The data are a panel dataset of countries from 1990 to 2023 reporting on 19 different indicators. Each of those indicators may be disaggregated by some combination of age and sex as seen in the table below. Its also important to mention that the values are provided as estimates, which have lower and upper bounds.

Estimates may be been reported with character values, e.g. “<100” or “>98”. In order to analyst and plots these data, we have removed the character values and noted them iin teh estimate_flag column.

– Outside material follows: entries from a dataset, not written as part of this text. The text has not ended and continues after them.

-- ==== Sys2Proof/Machine/Blake2b.lean ====
section
/-! DEFINITION. The BLAKE2b compression function (spec/44_blake2b.md R290 to R296). All arithmetic is
on 64-bit words. -/

namespace Sys2Proof.Machine

/-- BLAKE2b's IV words (R291). -/
def blakeIv : List Word64 :=
  [0x6a09e667f3bcc908, 0xbb67ae8584caa73b, 0x3c6ef372fe94f82b, 0xa54ff53a5f1d36f1,
   0x510e527fade682d1, 0x9b05688c2b3e6c1f, 0x1f83d9abfb41bd6b, 0x5be0cd19137e2179]

/-- `b2_init(dl, kl)`: the IV with word 0 xored with the parameter word (R291). -/
def blakeInit (dl kl : Byte) : RegFile :=
  let iv : RegFile := regsOf64 blakeIv
  iv.set 0 (iv[0] ^^^ (0x01010000 ||| (kl.setWidth 64 <<< 8) ||| dl.setWidth 64))

/-- The message-word permutation SIGMA, 10 rows (R292). -/
def blakeSigma : List (List Nat) :=
  [[0, 1, 2, 3, 4, 5, 6, 7, 8, 9, 10, 11, 12, 13, 14, 15],
   [14, 10, 4, 8, 9, 15, 13, 6, 1, 12, 0, 2, 11, 7, 5, 3],
   [11, 8, 12, 0, 5, 2, 15, 13, 10, 14, 3, 6, 7, 1, 9, 4],
   [7, 9, 3, 1, 13, 12, 11, 14, 2, 6, 5, 10, 4, 0, 15, 8],
   [9, 0, 5, 7, 2, 4, 10, 15, 14, 1, 11, 12, 6, 8, 3, 13],
   [2, 12, 6, 10, 0, 11, 8, 3, 4, 13, 7, 5, 15, 14, 1, 9],
   [12, 5, 1, 15, 14, 13, 4, 10, 0, 7, 6, 3, 9, 2, 8, 11],
   [13, 11, 7, 14, 12, 1, 3, 9, 5, 0, 15, 4, 8, 6, 2, 10],
   [6, 15, 14, 9, 11, 3, 0, 8, 12, 2, 13, 7, 1, 4, 10, 5],
   [10, 2, 8, 4, 7, 6, 1, 5, 15, 11, 9, 14, 3, 12, 13, 0]]

/-- The index quadruples of the eight mixes of a round, in order (R294). -/
def blakeQuads : List (Fin 16 × Fin 16 × Fin 16 × Fin 16) :=
  [(0, 4, 8, 12), (1, 5, 9, 13), (2, 6, 10, 14), (3, 7, 11, 15),
   (0, 5, 10, 15), (1, 6, 11, 12), (2, 7, 8, 13), (3, 4, 9, 14)]

/-- The G-mix: each line reads the value the line before wrote (R293). -/
def blakeG (v : Vector Word64 16) (a b c d : Fin 16) (x y : Word64) : Vector Word64 16 :=
  let v := v.set a (v[a] + v[b] + x)
  let v := v.set d ((v[d] ^^^ v[a]).rotateRight 32)
  let v := v.set c (v[c] + v[d])
  let v := v.set b ((v[b] ^^^ v[c]).rotateRight 24)
  let v := v.set a (v[a] + v[b] + y)
  let v := v.set d ((v[d] ^^^ v[a]).rotateRight 16)
  let v := v.set c (v[c] + v[d])
  v.set b ((v[b] ^^^ v[c]).rotateRight 63)

/-- One round: mix i takes the words `m[s[2i]]` and `m[s[2i+1]]`, s = SIGMA[r mod 10] (R292, R294). -/
def blakeRound (m : List Word64) (v : Vector Word64 16) (r : Nat) : Vector Word64 16 :=
  let s := blakeSigma.getD (r % 10) []
  ((List.range 8).zip blakeQuads).foldl
    (fun v iq => blakeG v iq.2.1 iq.2.2.1 iq.2.2.2.1 iq.2.2.2.2 (m.getD (s.getD (2 * iq.1) 0) 0)
      (m.getD (s.getD (2 * iq.1 + 1) 0) 0)) v

/-- The 16-word local vector before the rounds: the state, the IV, the counter and the final flag (R295). -/
def blakeVector (h : RegFile) (t : Word128) (final : Bool) : Vector Word64 16 :=
  let v : Vector Word64 16 := fill 16 (h.toList ++ blakeIv)
  let v := v.set 12 (v[12] ^^^ t.extractLsb' 0 64)
  let v := v.set 13 (v[13] ^^^ t.extractLsb' 64 64)
  if final then v.set 14 (v[14] ^^^ 0xFFFFFFFFFFFFFFFF) else v

/-- `b2_compress(h, m, t, f)` (R295). -/
def blakeCompress (h : RegFile) (m : List Word64) (t : Word128) (final : Bool) : RegFile :=
  let v := (List.range 12).foldl (blakeRound m) (blakeVector h t final)
  Vector.ofFn fun i : Fin 8 => h[i] ^^^ v[i.val] ^^^ v[i.val + 8]

end Sys2Proof.Machine
end

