-- ==== Sys2Proof/Machine/Control.lean ====
section
/-! DEFINITION. The commands with no algorithm: NOP and SRESET (spec/46_control.md R362, R363) and
ENCODE (spec/45_digest_encoder.md R341), and power-on reset (spec/70_reset_and_hazards.md R440). -/

namespace Sys2Proof.Machine

/-- NOP (R363): CODE alone. -/
def execNop (s : State) : Result := .next { s with code := .ok }

/-- SRESET (R362, R43): every register and buffer at its reset value; MSG and MSGCAP unchanged. BUSY
falls, and PEND becomes unspecified, as the step ends (`complete`). -/
def execSreset (s : State) : Result :=
  .next
    { State.reset with
      busy := s.busy
      pend := s.pend
      msgcap := s.msgcap
      msg := s.msg
      powerOns := s.powerOns
      draws := s.draws
      schedule := s.schedule
      seen := s.seen }

/-- ENCODE (R341): ERR_SEQ if there is no digest. -/
def execEncodeDigest (s : State) : Result :=
  if s.diglen = 0 then .next (raise .errSeq s)
  else .next { storeHex (hexText (prefixOf s.digest s.diglen.toNat)) s with code := .ok }

/-- Power-on reset (R440, R441): the reset values, message memory unspecified anew, a command in
progress abandoned. MSGCAP keeps the instance's value (R37). One atomic event (assumption 18). -/
def powerOnReset (s : State) : State :=
  { State.reset with
    pend := Config.freePend s.draws
    msgcap := s.msgcap
    powerOns := s.powerOns + 1
    draws := s.draws + 1
    schedule := s.schedule
    seen := s.seen }

end Sys2Proof.Machine
end

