-- ==== Sys2Proof/Machine/Final.lean ====
section
/-! DEFINITION. The meanings of the seven FINAL commands (spec/41_md4_md5.md R162, R165, spec/42_sha.md R222, R225,
R228, spec/43_ripemd160.md R273, spec/44_blake2b.md R303, R304). -/

namespace Sys2Proof.Machine

/-- FINAL.MD4 n (R162). -/
def execFinalMd4 (n : Nat) (s : State) : Result := finalMd md4Engine n s

/-- FINAL.MD5 n (R165). -/
def execFinalMd5 (n : Nat) (s : State) : Result := finalMd md5Engine n s

/-- FINAL.SHA1 n (R222). -/
def execFinalSha1 (n : Nat) (s : State) : Result := finalMd sha1Engine n s

/-- FINAL.SHA256 n (R225). -/
def execFinalSha256 (n : Nat) (s : State) : Result := finalMd sha256Engine n s

/-- FINAL.SHA512 n (R228). -/
def execFinalSha512 (n : Nat) (s : State) : Result := finalMd sha512Engine n s

/-- FINAL.RIPEMD160 n (R273). -/
def execFinalRipemd160 (n : Nat) (s : State) : Result := finalMd ripemd160Engine n s

/-- FINAL.BLAKE2B n (R303). -/
def execFinalBlake2b (n : Nat) (s : State) : Result := finalBlake n s

end Sys2Proof.Machine
end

We have also provided a few additional columns to the dataset. - pepfar: a logical value that notes whether the country is a PEPFAR country or not - indicator_type: a character value that tells you whether the estimate is an integer, percentage, rate, or ratio - achv_95_plhiv and achv_95_relativ: a logical value that identifies whether the country in a given year has achieved all three 95 goal (with PLHIV or relative base, see ) with the point estimate. This achievement is broken down by each age and sex group (All, 0-15, 15+, Female/15+ Male/15+) - achv_epi_control: a logical vlaue that indentifies whether a country in a given year has achieved all three requirements for epidemic control (IMR less than 1 and both new infections and deaths declining, see ).

Integer Indicators
Number AIDS Related Deaths All, 0-14, 15+
Number Deaths Averted by ART All
Number Infections Averted by PMTCT 0-14
Number Known Status of PLHIV All, 0-14, 15+, Female/15+, Male/15+
Number New HIV Infections All, 0-14, 15+
Number PLHIV All, 0-14, 15+, Female/15+
Number PMTCT Needing ART Female/15-49
Number PMTCT Receiving ART Female/15-49
Number Total Deaths to HIV Population All, Female, Male
Number VLS of PLHIV All, 0-14, 15+, Female/15+, Male/15+
Number on ART of PLHIV All, 0-14, 15+, Female/15+, Male/15+
Percent Indicators
Percent Known Status of PLHIV All, 0-14, 15+, Female/15+, Male/15+
Percent VLS of PLHIV All, 0-14, 15+, Female/15+, Male/15+
Percent VLS on ART All, 0-14, 15+, Female/15+, Male/15+
Percent on ART of PLHIV All, 0-14, 15+, Female/15+, Male/15+
Percent on ART with Known Status All, 0-14, 15+, Female/15+, Male/15+
Rate Indicators
Incidence (per 1,000) All
Prevalence 15-49, Female/15-24, Male/15-24
Ratio Indicators
Incidence mortality ratio (IMR) All

As you can see, there are multiple different disaggregates, especially across indicators. For instance, if you were looking at “Number AIDS Related Deaths”, there is total and age disaggregates for 0-14 and 15+, but its not broken down by sex.

As such, it is important to filter for the age/sex/indicator type disaggregates that are you interested in before diving further into your analytics to avoid any potential double counting.